Wall Street too had thought inflation would decline in August. The consensus forecast was for a decline of one-tenth of a percentage point in headline inflation and three-tenths of a gain in core inflation. Instead, headline inflation rose by one-tenth of a point and core jumped six-tenths of a point. It’s notable that Wall Street has now underestimated CPI in 11 out of the last 18 months. Only twice in all this time has CPI surprised to the downside. By the calculations of Ethan Harris of Bank of America, the cumulative “net surprise” has meant that inflation is 2.3 percentage points above where Wall Street reckoned it would be.
Why has Wall Street so consistently underestimated inflation? One reason may be geography. Over the past year, the BLS’s nationwide inflation index has prices up an average of 8.3 percent. The index for the greater New York City area, however, is up just 6.6 percent. In July, prices in the New York City area fell 0.3 percent while prices in the national index were flat. In other words, Wall Street may be underestimating inflation because there’s so much less inflation where Wall Street economists live.
Another reason is that many economists have not adapted to the idea that we are now in a high inflation regime. Their models are still pegged to the lowflation decades that preceded the pandemic. Many of them became convinced that accommodative monetary policy no longer had the power to increase inflation, even if coupled with fiscal stimulus.

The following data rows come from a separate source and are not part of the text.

-- ==== Sys2Proof/Machine/LinkCmds.lean ====
section
/-! DEFINITION. The commands of the link port (R372 to R397): lanes and training, packets and responses, send queues and retry, RoCEv2, and
the mailbox commands of connections, windows and memory keys. -/

namespace Sys2Proof.Machine
open Sys2Proof

/-- The `LinkConnClose` commands, and a `Shutdown`, that wait for connections to come to rest. -/
def linkRest (s : State) : State := shutStep (closeSteps s)

/-! ## Lanes (R374, R394) -/

/-- Lanes 0 to 3 that have failed. -/
def failedMain (failed : BitVec 5) : Nat := popcount failed.toNat 4

/-- Whether lane 4 replaces a failed lane. -/
def laneSpareIn (failed : BitVec 5) : Bool := failedMain failed == 1 && !failed.getLsbD 4

/-- The width that a native port trains at: four lanes, or the greatest of 2 and 1 that the good lanes allow; 0 with none. -/
def linkWidth (failed : BitVec 5) : Nat :=
  let good := 5 - popcount failed.toNat 5
  if failedMain failed = 0 ∨ laneSpareIn failed then 4 else if 2 ≤ good then 2 else good

/-- The first failed lane of lanes 0 to 3. -/
def failedLane (failed : BitVec 5) : Nat := ((List.range 4).find? (fun i => failed.getLsbD i)).getD 0

/-- The port goes down; `EV_LINK_DOWN` when it leaves Up other than to retrain, or a retrain (R394). -/
def linkDown (s : State) (c : Ch) (cause : Nat) : State :=
  let was := (s.ch c).link.state == .up || (s.ch c).link.state == .retraining
  let s := modLink s c (fun p => { p with state := .down, width := 0, credits := 0 })
  if was then raiseC s c 0x0701 sevErr (natLe c.val 1 ++ natLe cause 1) else s

/-- The spare lane comes in. -/
def laneSpared (s : State) (c : Ch) (lane : Nat) : State :=
  let s := modLink s c (fun p => { p with spareUsed := true })
  let s := raiseC s c 0x0702 sevInfo (natLe c.val 1 ++ natLe lane 1)
  raiseSpare s c 3 lane

/-- The port runs below four lanes: the channel enters Degraded (R45). -/
def linkDegraded (s : State) (c : Ch) (width : Nat) : State :=
  let s := raiseC s c 0x0703 sevErr (natLe c.val 1 ++ natLe width 1)
  if (s.ch c).state = .ready then setChState s c .degraded 2 else s

/-- LINK_PEER (R375). -/
def linkPeer (s : State) (c : Ch) : Nat := linkReg s c 0xA14

/-- A native port runs at the width that its lanes allow. -/
def linkAtWidth (s : State) (c : Ch) : State :=
  let p := (s.ch c).link
  let w := linkWidth p.laneFailed
  let s := modLink s c (fun p => { p with state := .up, width := w })
  if laneSpareIn p.laneFailed ∧ !p.spareUsed then laneSpared s c (failedLane p.laneFailed)
  else if w < 4 then linkDegraded s c w
  else s

/-- A write of LINK_CFG's ENABLE (R374, R375): training begins, and the port sends its port number, which is its channel's, and
the device's serial number. A port whose reference clock is absent does not train (R499); it takes a new write once the clock is back (DESIGN CHOICE, log 187). -/
def linkEnable (s : State) (c : Ch) (en : Bool) : State :=
  if en then
    let s := modLink s c (fun p => { p with enable := true, fecCorr := 0, fecUncorr := 0 })
    if (s.ch c).link.state = .down ∧ (s.ch c).pace.refclk then
      emit (modLink s c (fun p => { p with state := .training, width := 0, laneFailed := 0, spareUsed := false, peerValid := false }))
        (.train c.val c.val s.build.serial)
    else s
  else linkDown (modLink s c (fun p => { p with enable := false })) c 0

/-- LINK_ENABLE_WRITE (R374): a write of LINK_CFG; one that sets ENABLE is held by a fence (R415). -/
def execLinkEnableWrite (l : Ld) (c : Ch) (v : Word32) (s : State) : Host.Outcome State Fault Refusal :=
  .next (chanWrite s l c (chBar c 0xA00) (fun s =>
    if fenced s c && bit v.toNat 13 && !(s.ch c).link.enable then holdWrite s l (chBar c 0xA00) v else linkEnable s c (bit v.toNat 13)))

/-- LINK_TRAINING_DONE (R374): training ends with the lanes that failed it and what the peer says of itself. A port whose reference clock is absent does
not train (R499). -/
def execLinkTrainingDone (c : Ch) (failed : BitVec 5) (peer : PeerInfo) (s : State) : Host.Outcome State Fault Refusal :=
  .next (if (s.ch c).link.state ≠ .training ∨ !(s.ch c).pace.refclk then s
    else
      let eth := isEthernet s c
      let s := modLink s c (fun p => { p with laneFailed := failed })
      if eth ∧ failedMain failed ≠ 0 ∨ !eth ∧ linkWidth failed = 0 then linkDown (linkErr s c leTrain) c 2
      else
        let s := if eth then modLink s c (fun p => { p with state := .up, width := 4 })
          else linkAtWidth (modLink s c (fun p => { p with peerValid := true, peer })) c
        pump (raiseC s c 0x0700 sevInfo (natLe c.val 1 ++ natLe (s.ch c).link.width 1 ++ natLe (linkPeer s c) 4)) c)

/-- LINK_LANE_FAILURE (R374): a lane reaches the failure threshold. -/
def execLinkLaneFailure (c : Ch) (lane : Fin 5) (s : State) : Host.Outcome State Fault Refusal :=
  .next (
    let p := (s.ch c).link
    if p.state ≠ .up ∨ p.laneFailed.getLsbD lane then s
    else if isEthernet s c then (if lane.val < 4 then linkDown (modLink s c (fun p => { p with laneFailed := p.laneFailed ||| (1#5 <<< lane.val) })) c 1 else s)
    else
      let s := modLink s c (fun p => { p with laneFailed := p.laneFailed ||| (1#5 <<< lane.val) })
      if lane.val = 4 ∧ !p.spareUsed then s else modLink s c (fun p => { p with state := .retraining }))

/-- LINK_RETRAIN_DONE (R374): packets may start again. A port whose reference clock is absent does not train (R499). -/
def execLinkRetrainDone (c : Ch) (s : State) : Host.Outcome State Fault Refusal :=
  .next (if (s.ch c).link.state ≠ .retraining ∨ !(s.ch c).pace.refclk then s
    else if linkWidth (s.ch c).link.laneFailed = 0 then linkDown (linkErr s c leTrain) c 2
    else pump (linkAtWidth s c) c)

/-- LINK_RETRAIN_TIMEOUT (R394): a retrain exceeds 100 µs. -/
def execLinkRetrainTimeout (c : Ch) (s : State) : Host.Outcome State Fault Refusal :=
  .next (if (s.ch c).link.state ≠ .retraining then s else linkDown (linkErr s c leTrain) c 2)

/-- LINK_LOSS_OF_SIGNAL (R394). -/
def execLinkLossOfSignal (c : Ch) (s : State) : Host.Outcome State Fault Refusal :=
  .next (linkDown s c 1)

/-- UNCORRECTABLE_FLIT (R375): the flit and its packets are lost. -/
def execUncorrectableFlit (c : Ch) (s : State) : Host.Outcome State Fault Refusal :=
  .next (if (s.ch c).link.state ≠ .up then s
    else modLink s c (fun p => { p with err := p.err ||| leFec, fecUncorr := if p.fecUncorr = 0xFFFFFFFF then p.fecUncorr else p.fecUncorr + 1 }))

/-- CREDIT_ADVERTISED (R375): `n` receive buffers. -/
def execCreditAdvertised (c : Ch) (n : Nat) (s : State) : Host.Outcome State Fault Refusal :=
  .next (if (s.ch c).link.state ≠ .up ∨ isEthernet s c then s else pump (modLink s c (fun p => { p with credits := p.credits + n })) c)
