/-- REGION_ADMISSION_RESUME (R359): the DRAIN count that an admission waits for has fallen; host requests and a mailbox publish that wait for it go on
with it. -/
def execRegionAdmissionResume (c : Ch) (r : Ring) (s : State) : Host.Outcome State Fault Refusal :=
  .next (
    let s := match (s.ring c r).wait with
      | .drain idx par => if drainOf (regionAt s idx) par = 0xFFFFFF then s else setWait s c r .released
      | _ => s
    mbDispatch (forCh s allCh wbWake))

/-- A commit whose fence stands goes on; none is applied while Kiln restarts or is in Recovery (R400, R437). -/
def commitStep (s : State) : State :=
  match s.island.commit with
  | none => s
  | some m => if s.island.kiln = .running ∧ fenceStands s m.chans then (if h : m.mb < 33 then commitRun s ⟨m.mb, h⟩ m.words else s) else s

/-- COMMIT_FENCE_STANDS (R415): every operation admitted before the fence has retired. -/
def execCommitFenceStands (s : State) : Host.Outcome State Fault Refusal := .next (mbDispatch (commitStep s))

/-- HEALTH_POLL_TIMEOUT (R427). -/
def execHealthPollTimeout (c : Ch) (s : State) : Host.Outcome State Fault Refusal := .next (mbDispatch (pollTimeout s c))

/-- KEY_PURGE_TIMEOUT (R430). -/
def execKeyPurgeTimeout (c : Ch) (slot : Nat) (s : State) : Host.Outcome State Fault Refusal := .next (mbDispatch (purgeTimeout s c slot))

/-! ## Boot and watchdog (R399, R435, R437) -/

/-- Kiln enters Recovery. -/
def enterRecovery (s : State) (cause : Nat) : State :=
  raiseD (modIsland s (fun i => { i with kiln := .recovery, cause := BitVec.ofNat 4 cause })) 0x0107 sevFatal (natLe cause 1)

/-- MIN_SVN once the firmware asked to raise it runs (R435 step 3): a fuse once blown stays blown, and there are
64 of them, so an image whose SVN lies above 64 blows them all (log 115). -/
def raisedSvn (f : Firmware) : BitVec 7 :=
  if f.raiseSvn then BitVec.ofNat 7 (max f.minSvn.toNat (min 64 f.svn.toNat)) else f.minSvn

/-- The new firmware runs: MIN_SVN rises where the image asks for it, and `FirmwareActivate` completes. -/
def fwRuns (s : State) : State :=
  let s := modFw s (fun f => { f with
    minSvn := raisedSvn f, raiseSvn := false })
  forTasks s (fun t mb x => match x with
    | .fwActivate => raiseD (mbDone t mb .ok (natLe t.island.fw.version.toNat 3)) 0x0106 sevInfo (natLe t.island.fw.version.toNat 3)
    | _ => t)

/-- Kiln sets the regulators of VCORE and VSRAM at its first start (R502): VSRAM to its nominal 0.80 V, both outputs on (DESIGN CHOICE, log 185). -/
def regulatorsOn (s : State) : State :=
  emit (emit (emit s (.vout .vsram 800)) (.operation .vcore true)) (.operation .vsram true)

/-- The image of a copy is loaded and runs, after the start-up commit where no commit has been applied since VAON came up. -/
def bootInto (s : State) (b : Bool) : State :=
  let first := !s.island.committed
  let s := fwLoad s (if b then s.island.fw.copyB else s.island.fw.copyA) b
  let s := if first then startUp s else s
  let s := fwRuns (modIsland s (fun i => { i with kiln := .running, cause := 0 }))
  if first then beginStarts (regulatorsOn s) (offConnected s) else s

/-- An activation whose restart found no image to run ends. -/
def endActivates (s : State) : State :=
  forTasks s (fun t mb x => match x with
    | .fwActivate => mbDone t mb .kilnRecovery []
    | _ => t)

/-- BOOT (R435): the copy that PREFER names, else the other, else Recovery. -/
def execBoot (s : State) : Host.Outcome State Fault Refusal :=
  .next (if !s.island.supply.aon ∨ s.island.kiln ≠ .booting then s
    else match fwChoose s with
      | some b => mbDispatch (commitStep (bootInto s b))
      | none => mbDispatch (endActivates (enterRecovery s (bootCause s))))

/-- A commit that waits for its fence ends, for Kiln applies none in Recovery (R400). -/
def dropCommit (s : State) : State :=
  match s.island.commit with
  | none => s
  | some m =>
    let s := modIsland s (fun i => { i with commit := none })
    applyHeld (if h : m.mb < 33 then mbSt s ⟨m.mb, h⟩ 0xC014 .kilnRecovery else s)

/-- FIRMWARE_WATCHDOG_EXPIRY (R399). -/
def execFirmwareWatchdogExpiry (s : State) : Host.Outcome State Fault Refusal :=
  .next (if !s.island.supply.aon ∨ s.island.kiln ≠ .running then s else mbDispatch (dropCommit (enterRecovery s 3)))

/-! ## What goes on without a command (log 21) -/

/-- A media command whose work has been under way since its command ends (R407, R410): a format sets FORMATTED at its end. -/
def mediaStep (s : State) : State :=
  forTasks s (fun t mb x => match x with
    | .mediaFormat n => match chOf n with
      | some c => let t := formatFlash t c; mbDone t mb .ok (natLe (t.marl c).flash.capFmt 8)
      | none => t
    | .mediaDiscard _ => mbDone t mb .ok []
    | _ => t)
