/-! ## Paired exchanges (R203) -/

/-- The row test of the ring 7 descriptor at HEAD in a paired exchange, under its opcode: entry key of a probe, KEY and MODEL_TAG of an insert,
the locator of a removal or flag change. -/
def pairTest (s : State) (c : Ch) (x : ProbeCtx) (w : SieveRow) : Bool :=
  let d := headDesc s c 7
  let op := fld d 127 120
  if op = 0x31 then probeTest s c (x.keys.getD x.entry 0) (fld d 1017 1002) (fld d 1001 1000) w
  else if op = 0x32 then dupTest (BitVec.ofNat 128 (fld d 1023 896)) (fld d 895 880) w
  else locates (fld d 839 838) (BitVec.ofNat 128 (fld d 1023 896)) (fld d 895 880) (fld d 879 840) w

/-- The index that this device has at or above `lo`. -/
def pairFind (s : State) (c : Ch) (x : ProbeCtx) (lo : Nat) : Option (Nat × SieveRow) := searchFrom (s.ch c).sieve lo (pairTest s c x)

/-- How a search of a paired exchange ends. -/
inductive PairEnd
  | hit (i : Nat) (w : SieveRow)
  | miss
  | leap
  deriving DecidableEq, Repr

/-- The descriptor's row goes into the Sieve once its report is accepted. -/
def insertPlaced (s : State) (c : Ch) (r : Ring) (p : PendRow) : State :=
  setWait (reportRow s c true true p.row.pb) c r (.reports 1 (some p) (planResult p))

/-- The row of a `SieveInsert`. -/
def insertRow (d : Nat) : SieveRow :=
  { key := BitVec.ofNat 128 (fld d 1023 896), tag := BitVec.ofNat 16 (fld d 895 880), band := BitVec.ofNat 4 (fld d 879 876), valid := true,
    transit := false, pinned := bit d 874, user := bit d 873, pb := BitVec.ofNat 40 (fld d 872 833) }

/-- Steps 4 to 7 of an insert with no row of its key (R187): the plan, spares brought in when there is no hole, and in paired mode the leader's
PLACE frame (R203). The spec does not say how a follower learns that the leader found no place: the model's choice is a PLACE frame whose A is
none (log 134). -/
def insertPlan (s : State) (c : Ch) (r : Ring) (d : Nat) : State :=
  let plan (s : State) : Option PendRow := planInsert (s.ch c).sieve (insertRow d) (fld d 879 876) (bit d 875)
  let s := if (plan s).isNone then spareHoles s c else s
  match plan s with
  | none => retireSt (if pairRole s c = 1 then sendPair s c 2 pairNone 0 else s) c r .sieveFull
  | some p =>
    let s := if pairRole s c = 1 then sendPair s c 2 p.target (if p.direct then p.target else p.hole) else s
    insertPlaced s c r p

/-- Rows removed by a descriptor: the handshake, reports, and the end when the last is accepted. -/
def removeRun (s : State) (c : Ch) (r : Ring) (t : Taken) : State :=
  let s := modSieve s c (fun x => removeTaken x t)
  let cpl := cplRes .ok t.pbs.length
  if t.pbs.isEmpty then retire s c r cpl
  else setWait (reportAll s c true t.pbs) c r (.reports t.pbs.length none cpl)

/-- Rewrites PINNED and USER of indices and of the pending row (R193). -/
def setFlagsOn (x : Sieve) (pinned user : Bool) (idx : List Nat) (pend : Bool) : Sieve :=
  let f (w : SieveRow) : SieveRow := { w with pinned, user }
  let x := idx.foldl (fun y i => setRow y i (f (rowAt y i))) x
  if pend then { x with pend := x.pend.map (fun p => { p with row := f p.row }) } else x
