/-- Programs, reads, failures, collection, erase, journal, checkpoints and the media commands with nothing in their way. On a channel that is up with a
T2: the oldest issued stripe's programs map its units and leave the buffer, with its pads and parity page on flash, unless both journal buffers are
full; a stripe that waits is padded; a program failure closes and marks its stripe block, and its units wait for other pages; a collection copies
the victim's valid units out; a ready stripe block's erase is issued; a long journal begins a checkpoint, and a durable one's anchor moves the
replay point; a full journal page, or one that a waiter needs, becomes durable; these five not while a supply warning holds them. A read of a mapped
unit counts by how it ended (on a failed die by its rebuild alone), and a lost unit is marked and reported; an erase failure retires the members; an
erase's end appends ERASE, replaces members due for it and frees the stripe block; a failed die is recorded and every stripe block of its group not
retired is marked; a temperature sample that is due is binned. MediaFormat, on flash not in use, drops FORMATTED, and at its end leaves flash
formatted and answers CAP_FMT (R410); MediaFlush, MediaDiscard and MediaSecureDiscard within the exported units start, and a discard clears every
slot of its run; the end of the work of a format or a discard ends its command. Which stripe blocks a die failure marks is log 69, and the work that
a temperature sample counts, with its bound, log 144, both the model's. (R278, R279, R281, R283, R284, R287, R288, R289, R291, R298, R299, R302) -/
def Obligations.MediaCommandsRun : Prop :=
  (∀ (c : Ch) (s : State), isUp s c = true → hasT2 (s.marl c) = true →
    let m := s.marl c
    (∀ (st : Fin 4) (group k : Nat), oldestStripe m st.val group = some k →
      let us := sortBy (fun a b => decide (a.pua.toNat ≤ b.pua.toNat)) (m.buffer.filter (fun u => stripeOf u.pua == k))
      let key := puaSb (BitVec.ofNat 33 (16 * k))
      (jFull m = false → exec (.stripeProgrammed c st group) s = .next (marlTasks (placeWaiting (imageRecords (closeIfDone
        (modMarl (us.foldl (fun t u => mapProgrammed t c u) s) c (fun m => landStripe m (BitVec.ofNat 2 st.val) k us)) c key) c) c) c)) ∧
      (∀ member : Nat, member < 16 →
        let s1 := m.opens.foldl (fun t o => if sbKey o.group o.sb = key then closeSb t c o else t) s
        exec (.programFailure c st group member) s = .next (placeWaiting (modMarl (markMember (markSb s1 c key) c key member 0) c (fun m => { m with
          buffer := m.buffer.map (fun u => if puaSb u.pua = key then { u with pua := puaNone, issued := false } else u) })) c))) ∧
    (m.hold = false →
      (∀ (st : Fin 4) (group : Nat) (o : OpenSb), openOf m st.val group = some o → 0 < o.filled →
        exec (.stripePad c st group) s = .next (endStripe s c o)) ∧
      (∀ k : Nat, gcRun s c = true ∨ gcUrgent s c = true → victim m = some k →
        let x := copyUnits c (validUnits m k) s
        exec (.collection c) s = .next (if x.1 then modMarl x.2 c (fun m => { m with due := m.due ++ [k] }) else x.2)) ∧
      (∀ group sb : Nat, sb < 16384 → eraseReady m (sbKey group sb) = true → (sbAt m (sbKey group sb)).erasing = false → groupOk m group = true →
        exec (.stripeBlockErase c group sb) s = .next (modSb s c (sbKey group sb) (fun b => { b with erasing := true }))) ∧
      (journalLong m = true → exec (.checkpoint c) s = .next (beginCkpt s c)) ∧
      (m.ckptStep ≠ 0 → m.ckptStep < durableJseq m →
        let a := nextAnchor m (ckptDir m m.ckptJseq) m.ckptJseq
        let journal := m.flash.journal.filter (fun p => decide (a.replay < p.first + p.recs.length))
        let f := { m.flash with anchor := a, snap := m.ckpt, journal := journal }
        let recs := journal.flatMap (fun p => p.recs) ++ m.jbuf
        let erased := (a.erases.1 - m.flash.anchor.erases.1) + (a.erases.2 - m.flash.anchor.erases.2)
        let named := m.ckpt.dirAt ++ m.ckpt.dir.map (fun e => e.2)
        exec (.anchorWrite c) s = .next (marlTasks (modMarl s c (fun m => { m with
          ckptStep := 0, ckpt := .empty, work := m.work + 2 + erased
          flash := { f with store := f.store.filter (imageReached f recs), segs := f.segs.filter (fun e => named.any (fun a => a.toNat == e.1)) } })) c)) ∧
      (m.jbuf ≠ [] → jPageRecords ≤ m.jbuf.length ∨ jWaiter s c = true → exec (.journalPageProgrammed c) s = .next (pageDurable s c)))) ∧
  (∀ (c : Ch) (s : State), isUp s c = true →
    let m := s.marl c
    (∀ unit : Nat, (mapAt s c unit).mapped = true →
      let e := mapAt s c unit
      let key := puaSb e.pua
      let member := fld e.pua.toNat 3 0
      let dead := m.table.failed.contains (puaDie e.pua)
      let t := modMarl s c (fun m => { m with reads := m.reads + 1, health := { m.health with unitsRead := m.health.unitsRead + 1 } })
      let bits (u : State) (n : Nat) : State := modMHealth u c (fun h => { h with errBin := h.errBin.set! (errBin n) (h.errBin[errBin n]! + 1) })
      let steps (r f : Nat) : State := modMHealth t c (fun h => { h with retries := h.retries + r, soft := h.soft + f })
      let deep : State := if dead then steps 0 0 else steps 1 1
      (dead = false → ∀ n : Nat, exec (.nandReadComplete c unit (.hard n)) s = .next (bits t n) ∧
        exec (.nandReadComplete c unit (.retry n)) s = .next (bits (steps 1 0) n) ∧
        exec (.nandReadComplete c unit (.soft n)) s = .next (markSb (bits (steps 1 1) n) c key)) ∧
      exec (.nandReadComplete c unit .rebuilt) s = .next
        (markMember (markSb (modMHealth deep c (fun h => { h with rebuilt := h.rebuilt + 1 })) c key) c key member 2) ∧
      (let w := modFlash (modMHealth deep c (fun h => { h with unrecovered := h.unrecovered + 1 })) c (fun f =>
          { f with lostPuas := if f.lostPuas.contains e.pua.toNat then f.lostPuas else f.lostPuas ++ [e.pua.toNat] })
       exec (.nandReadComplete c unit .lost) s = .next
          (raiseC (markMember (markSb w c key) c key member 2) c 0x0504 sevErr (natLe unit 4)))) ∧
    (∀ group sb : Nat, sb < 16384 → (sbAt m (sbKey group sb)).erasing = true →
      let key := sbKey group sb
      let b := sbAt m key
      (∀ members : List Nat, exec (.eraseFailure c group sb members) s = .next (marlTasks (withCap s c (fun s =>
        retireMembers s c key ((dedup (members.filter (fun m => decide (m < 16)))).map (fun m => (m, 1))))) c)) ∧
      (let t := modMarl s c (fun m => { m with
          marked := m.marked.filter (fun k => k != key), due := m.due.filter (fun k => k != key), work := m.work + 16
          flash := { m.flash with
            pages := m.flash.pages.filter (fun p => puaSb (BitVec.ofNat 33 p.1) != key)
            lostPuas := m.flash.lostPuas.filter (fun p => puaSb (BitVec.ofNat 33 p) != key) } })
       let u := modSb (jAppend t c (.erase group sb (b.erases + 1))) c key (fun _ => { SbInfo.fresh with erases := b.erases + 1 })
       exec (.eraseComplete c group sb) s = .next (placeWaiting (marlTasks (withCap u c (fun s => retireMembers s c key b.retire)) c) c))) ∧
    (∀ die : Nat, die < 16 * groups m → m.table.failed.contains die = false →
      let bad := die :: m.table.failed.filter (fun d => d / 16 == die / 16)
      let gone := if bad.length < 2 then [] else
        (m.flash.pages.filter (fun p => fld p.1 32 30 == die / 16 && bad.contains (puaDie (BitVec.ofNat 33 p.1)))).map (fun p => p.1)
      let s1 := modTable s c (fun t => { t with failed := t.failed ++ [die] })
      let t := jAppend (modFlash s1 c (fun f => { f with lostPuas := f.lostPuas ++ gone.filter (fun p => !f.lostPuas.contains p) })) c (.dieFail die)
      let u := raiseC (((sbsOf m (die / 16)).filter (fun k => (sbAt m k).state != .retired)).foldl (fun t k => markSb t c k) t) c 0x0507 sevErr (natLe die 1)
      exec (.dieTimeout c die) s = .next u ∧ exec (.dieParameterChange c die) s = .next u)) ∧
  (∀ (c : Ch) (celsius : Int) (s : State), isUp s c = true → 2 ^ 16 ≤ (s.marl c).work ∨ 2 ^ 20 ≤ (s.marl c).reads →
    let t := modMarl s c (fun m => if 2 ^ 16 ≤ m.work then { m with work := m.work - 2 ^ 16 } else { m with reads := m.reads - 2 ^ 20 })
    exec (.temperatureSample c celsius) s = .next (modMHealth t c (fun h =>
    let first := h.tempHist.toList.all (fun n => n == 0)
    let i := (min 63 (max 0 ((celsius + 20) / 2))).toNat
    { h with tempMax := if first then celsius else max h.tempMax celsius, tempMin := if first then celsius else min h.tempMin celsius,
             tempHist := h.tempHist.set! i (h.tempHist[i]! + 1) }))) ∧
  (∀ (mb : Mbox) (inp : List Byte) (c : Ch) (s : State), chOf (bnum inp 0 1) = some c → mbNamesCh s mb c = true → (s.mb mb).bg = none →
    (mbServes s mb 0xC040 = true → inp.length = 1 → isUp s c = true → 16 ≤ (s.marl c).dies → mediaInUse s c = false →
      exec (.mediaFormat mb inp) s = .next (modMarl (mbStart s mb 0xC040 (.mediaFormat c.val)) c (fun m => { m with
        map := [], opens := [], buffer := [], jbuf := [], marked := [], ckptStep := 0, images := [], frozen := [], frozenAt := [], due := [], pendImgs := []
        flash := { m.flash with formatted := false, pages := [], journal := [], store := [] } }))) ∧
    (mbServes s mb 0xC041 = true → inp.length = 2 → bnum inp 1 1 ≤ 1 → isUp s c = true → hasT2 (s.marl c) = true →
      exec (.mediaFlush mb inp) s = .next (marlTasks (padOpens (mbStart s mb 0xC041
        (.mediaFlush c.val (bnum inp 1 1 == 1) 0 (s.marl c).flash.wseq 0)) c (fun _ => true)) c)) ∧
    (inp.length = 9 → discardBad s c (bnum inp 1 4) (bnum inp 5 4) = none →
      let first := bnum inp 1 4
      let n := bnum inp 5 4
      let us := unitsIn (s.marl c) first n
      (mbServes s mb 0xC042 = true → exec (.mediaDiscard mb inp) s = .next
        (us.foldl (fun t u => clearSlots t c u 0xFF false) (mbStart s mb 0xC042 (.mediaDiscard c.val)))) ∧
      (mbServes s mb 0xC043 = true →
        let inFlash := (s.marl c).flash.pages.filter (fun p => (p.2.kind == 0 || p.2.kind == 5) && decide (first ≤ p.2.lu ∧ p.2.lu < first + n))
        let t := mbStart s mb 0xC043 (.secureDiscard c.val first n
          (dedup (us.map (fun u => (mapAt s c u).owner.toNat) ++ inFlash.map (fun p => p.2.owner.toNat))) none)
        exec (.mediaSecureDiscard mb inp) s = .next (marlTasks (padOpens (us.foldl (fun t u => clearSlots t c u 0xFF true) t) c
          (fun u => decide (first ≤ u.page.lu ∧ u.page.lu < first + n))) c)))) ∧
  (∀ (mb : Mbox) (c : Ch) (s : State), (∀ x : Mbox, x ≠ mb → (s.mb x).bg = none) →
    ((s.mb mb).bg = some (.mediaFormat c.val) →
      mediaStep s = mbDone (formatFlash s c) mb .ok (natLe ((formatFlash s c).marl c).flash.capFmt 8)) ∧
    ((s.mb mb).bg = some (.mediaDiscard c.val) → mediaStep s = mbDone s mb .ok []))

They saw the Phillips Curve as flat, meaning there was no real trade-off between low unemployment and low inflation. Only serious supply shocks could cause sustained inflation. So when inflation hit, they decided it was all a supply-side issue that would be quickly resolved. Inflation, almost by definition, had to be transitory.
We are not optimistic about the mental agility of economists following the August shock of inflation. Unfortunately, it may be a while before economists recognize the current inflation crisis has been largely the result of too much deficit spending accommodated by too loose of a monetary policy. The wisdom of such an old-fashioned notion may prevail one day. But when that day may be, we cannot say.